ZÜRICH. Sie ist zurück: Auf ihrem neuen Album erzählt Sophie Hunger vom Scheitern und dem Neuzusammensetzen ihres Lebensentwurfs.
Sophie, dein neues Album ist ungewohnt persönlich. Was ist passiert? Der Produktion ging eine Trennung voraus. Es war eine zerbrechliche Zeit. Einige der Lieder haben ihren Ursprung in diesen Gefühlen. Wie geht es dir heute? Ich bin froh, dass ich wieder spielen kann und gerade viel los ist. Ich habe eine Rolle in der Welt, bin Teil einer Gruppe – das ist sehr hilfreich. Du lebst seit Jahren in Berlin. Fühlst du dich dort zu Hause? Ich habe ein Studio in Berlin, aber auch ein Zimmer in Paris und eins in Zürich – ich bin nirgends so richtig daheim. Es ist alles ein provisorisches Konstrukt. Was magst du an Berlin? Dass man dort ungestört scheitern darf.

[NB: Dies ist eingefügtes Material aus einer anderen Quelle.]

/-! ### ringReset -/

@[simp] theorem State.ringReset_initDone : (s.ringReset).initDone = s.initDone := rfl
@[simp] theorem State.ringReset_playing : (s.ringReset).playing = s.playing := rfl
@[simp] theorem State.ringReset_stopped : (s.ringReset).stopped = s.stopped := rfl
@[simp] theorem State.ringReset_underrun : (s.ringReset).underrun = s.underrun := rfl
@[simp] theorem State.ringReset_halfRate : (s.ringReset).halfRate = s.halfRate := rfl
@[simp] theorem State.ringReset_alt : (s.ringReset).alt = s.alt := rfl
@[simp] theorem State.ringReset_stereo : (s.ringReset).stereo = s.stereo := rfl
@[simp] theorem State.ringReset_bridge : (s.ringReset).bridge = s.bridge := rfl
@[simp] theorem State.ringReset_tickEn : (s.ringReset).tickEn = s.tickEn := rfl
@[simp] theorem State.ringReset_busy : (s.ringReset).busy = s.busy := rfl
@[simp] theorem State.ringReset_pendKind : (s.ringReset).pendKind = s.pendKind := rfl
@[simp] theorem State.ringReset_pendMode : (s.ringReset).pendMode = s.pendMode := rfl
@[simp] theorem State.ringReset_pendCap : (s.ringReset).pendCap = s.pendCap := rfl
@[simp] theorem State.ringReset_pendCustom : (s.ringReset).pendCustom = s.pendCustom := rfl
@[simp] theorem State.ringReset_pendBase : (s.ringReset).pendBase = s.pendBase := rfl
@[simp] theorem State.ringReset_result : (s.ringReset).result = s.result := rfl
@[simp] theorem State.ringReset_errClass : (s.ringReset).errClass = s.errClass := rfl
@[simp] theorem State.ringReset_errCode : (s.ringReset).errCode = s.errCode := rfl
@[simp] theorem State.ringReset_cap : (s.ringReset).cap = s.cap := rfl
@[simp] theorem State.ringReset_bufCustom : (s.ringReset).bufCustom = s.bufCustom := rfl
@[simp] theorem State.ringReset_bufBase : (s.ringReset).bufBase = s.bufBase := rfl
@[simp] theorem State.ringReset_rd : (s.ringReset).rd = 0 := rfl
@[simp] theorem State.ringReset_wr : (s.ringReset).wr = 0 := rfl
@[simp] theorem State.ringReset_occ : (s.ringReset).occ = 0 := rfl
@[simp] theorem State.ringReset_startBlock : (s.ringReset).startBlock = s.startBlock := rfl
@[simp] theorem State.ringReset_total : (s.ringReset).total = s.total := rfl
@[simp] theorem State.ringReset_consumed : (s.ringReset).consumed = s.consumed := rfl
@[simp] theorem State.ringReset_blkIdx : (s.ringReset).blkIdx = s.blkIdx := rfl
@[simp] theorem State.ringReset_csId : (s.ringReset).csId = s.csId := rfl
@[simp] theorem State.ringReset_customBase : (s.ringReset).customBase = s.customBase := rfl
@[simp] theorem State.ringReset_customLen : (s.ringReset).customLen = s.customLen := rfl
@[simp] theorem State.ringReset_arg0 : (s.ringReset).arg0 = s.arg0 := rfl
@[simp] theorem State.ringReset_arg1 : (s.ringReset).arg1 = s.arg1 := rfl
@[simp] theorem State.ringReset_ram : (s.ringReset).ram = s.ram := rfl
@[simp] theorem State.ringReset_ext : (s.ringReset).ext = s.ext := rfl
@[simp] theorem State.ringReset_bufForeign : (s.ringReset).bufForeign = s.bufForeign := rfl
@[simp] theorem State.ringReset_cfg : (s.ringReset).cfg = s.cfg := rfl
@[simp] theorem State.ringReset_draws : (s.ringReset).draws = s.draws := rfl
@[simp] theorem State.ringReset_inputs : (s.ringReset).inputs = s.inputs := rfl
@[simp] theorem State.ringReset_outs : (s.ringReset).outs = s.outs := rfl

/-! ### doStop -/

@[simp] theorem State.doStop_initDone : (s.doStop).initDone = s.initDone := rfl
@[simp] theorem State.doStop_playing : (s.doStop).playing = false := rfl
@[simp] theorem State.doStop_stopped : (s.doStop).stopped = true := rfl
@[simp] theorem State.doStop_underrun : (s.doStop).underrun = s.underrun := rfl
@[simp] theorem State.doStop_halfRate : (s.doStop).halfRate = s.halfRate := rfl
@[simp] theorem State.doStop_alt : (s.doStop).alt = s.alt := rfl
@[simp] theorem State.doStop_stereo : (s.doStop).stereo = s.stereo := rfl
@[simp] theorem State.doStop_bridge : (s.doStop).bridge = s.bridge := rfl
@[simp] theorem State.doStop_tickEn : (s.doStop).tickEn = s.tickEn := rfl
@[simp] theorem State.doStop_busy : (s.doStop).busy = s.busy := rfl
@[simp] theorem State.doStop_pendKind : (s.doStop).pendKind = s.pendKind := rfl
@[simp] theorem State.doStop_pendMode : (s.doStop).pendMode = s.pendMode := rfl
@[simp] theorem State.doStop_pendCap : (s.doStop).pendCap = s.pendCap := rfl
@[simp] theorem State.doStop_pendCustom : (s.doStop).pendCustom = s.pendCustom := rfl
@[simp] theorem State.doStop_pendBase : (s.doStop).pendBase = s.pendBase := rfl
@[simp] theorem State.doStop_result : (s.doStop).result = s.result := rfl
@[simp] theorem State.doStop_errClass : (s.doStop).errClass = s.errClass := rfl
@[simp] theorem State.doStop_errCode : (s.doStop).errCode = s.errCode := rfl
@[simp] theorem State.doStop_cap : (s.doStop).cap = s.cap := rfl
@[simp] theorem State.doStop_bufCustom : (s.doStop).bufCustom = s.bufCustom := rfl
@[simp] theorem State.doStop_bufBase : (s.doStop).bufBase = s.bufBase := rfl
@[simp] theorem State.doStop_rd : (s.doStop).rd = 0 := rfl
@[simp] theorem State.doStop_wr : (s.doStop).wr = 0 := rfl
@[simp] theorem State.doStop_occ : (s.doStop).occ = 0 := rfl
@[simp] theorem State.doStop_startBlock : (s.doStop).startBlock = s.startBlock := rfl
@[simp] theorem State.doStop_total : (s.doStop).total = s.total := rfl
@[simp] theorem State.doStop_consumed : (s.doStop).consumed = 0 := rfl
@[simp] theorem State.doStop_blkIdx : (s.doStop).blkIdx = s.startBlock := rfl
@[simp] theorem State.doStop_csId : (s.doStop).csId = s.csId := rfl
@[simp] theorem State.doStop_customBase : (s.doStop).customBase = s.customBase := rfl
@[simp] theorem State.doStop_customLen : (s.doStop).customLen = s.customLen := rfl
@[simp] theorem State.doStop_arg0 : (s.doStop).arg0 = s.arg0 := rfl
@[simp] theorem State.doStop_arg1 : (s.doStop).arg1 = s.arg1 := rfl
@[simp] theorem State.doStop_ram : (s.doStop).ram = s.ram := rfl
@[simp] theorem State.doStop_ext : (s.doStop).ext = s.ext := rfl
@[simp] theorem State.doStop_bufForeign : (s.doStop).bufForeign = s.bufForeign := rfl
@[simp] theorem State.doStop_cfg : (s.doStop).cfg = s.cfg := rfl
@[simp] theorem State.doStop_draws : (s.doStop).draws = s.draws := rfl
@[simp] theorem State.doStop_inputs : (s.doStop).inputs = s.inputs := rfl
@[simp] theorem State.doStop_outs : (s.doStop).outs = s.outs := rfl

Berlin ist einer der wenigen Orte in Europa, der Widerstand leistet gegen das Diktat der Effizienz. Man hat nicht gleich Schuldgefühle, wenn man einen Nachmittag lang mal nichts leistet. Wie nimmst du die Schweiz von Berlin aus wahr? Mir fällt auf, wie fragil die Schweiz ist, dieses kleine Land. Und wie sehr wir auf andere angewiesen sind und das partout nicht wahrhaben wollen. Das musst du ausführen. Wir haben das Gefühl, wir könnten alles allein machen und haben so eine kuriose Schadenfreude, wenn es der EU schlecht geht. Was ist das? Arroganz? Naivität? Ich fände es gut, wir würden der EU beitreten, damit wir was zu sagen haben, anstatt nur die Kohle rüberwachsen zu lassen. Siehst du dich als politische Künstlerin? Nein, ich will mit meinen Songs vielmehr eine Welt erschaffen, die es gar nicht gibt. Ich erfinde etwas, in dem ich mich wohler fühle als im Echten. Es geht um die Möglichkeit zur Flucht. Das ist mein Job, denke ich. Hast du immer noch Bock auf deine Arbeit? Auf eine kindische Art hintersinne ich sie manchmal. Aber gleichzeitig weiss ich genau, dass ich nichts besser könnte. Es gibt keine alternative Rolle für mich.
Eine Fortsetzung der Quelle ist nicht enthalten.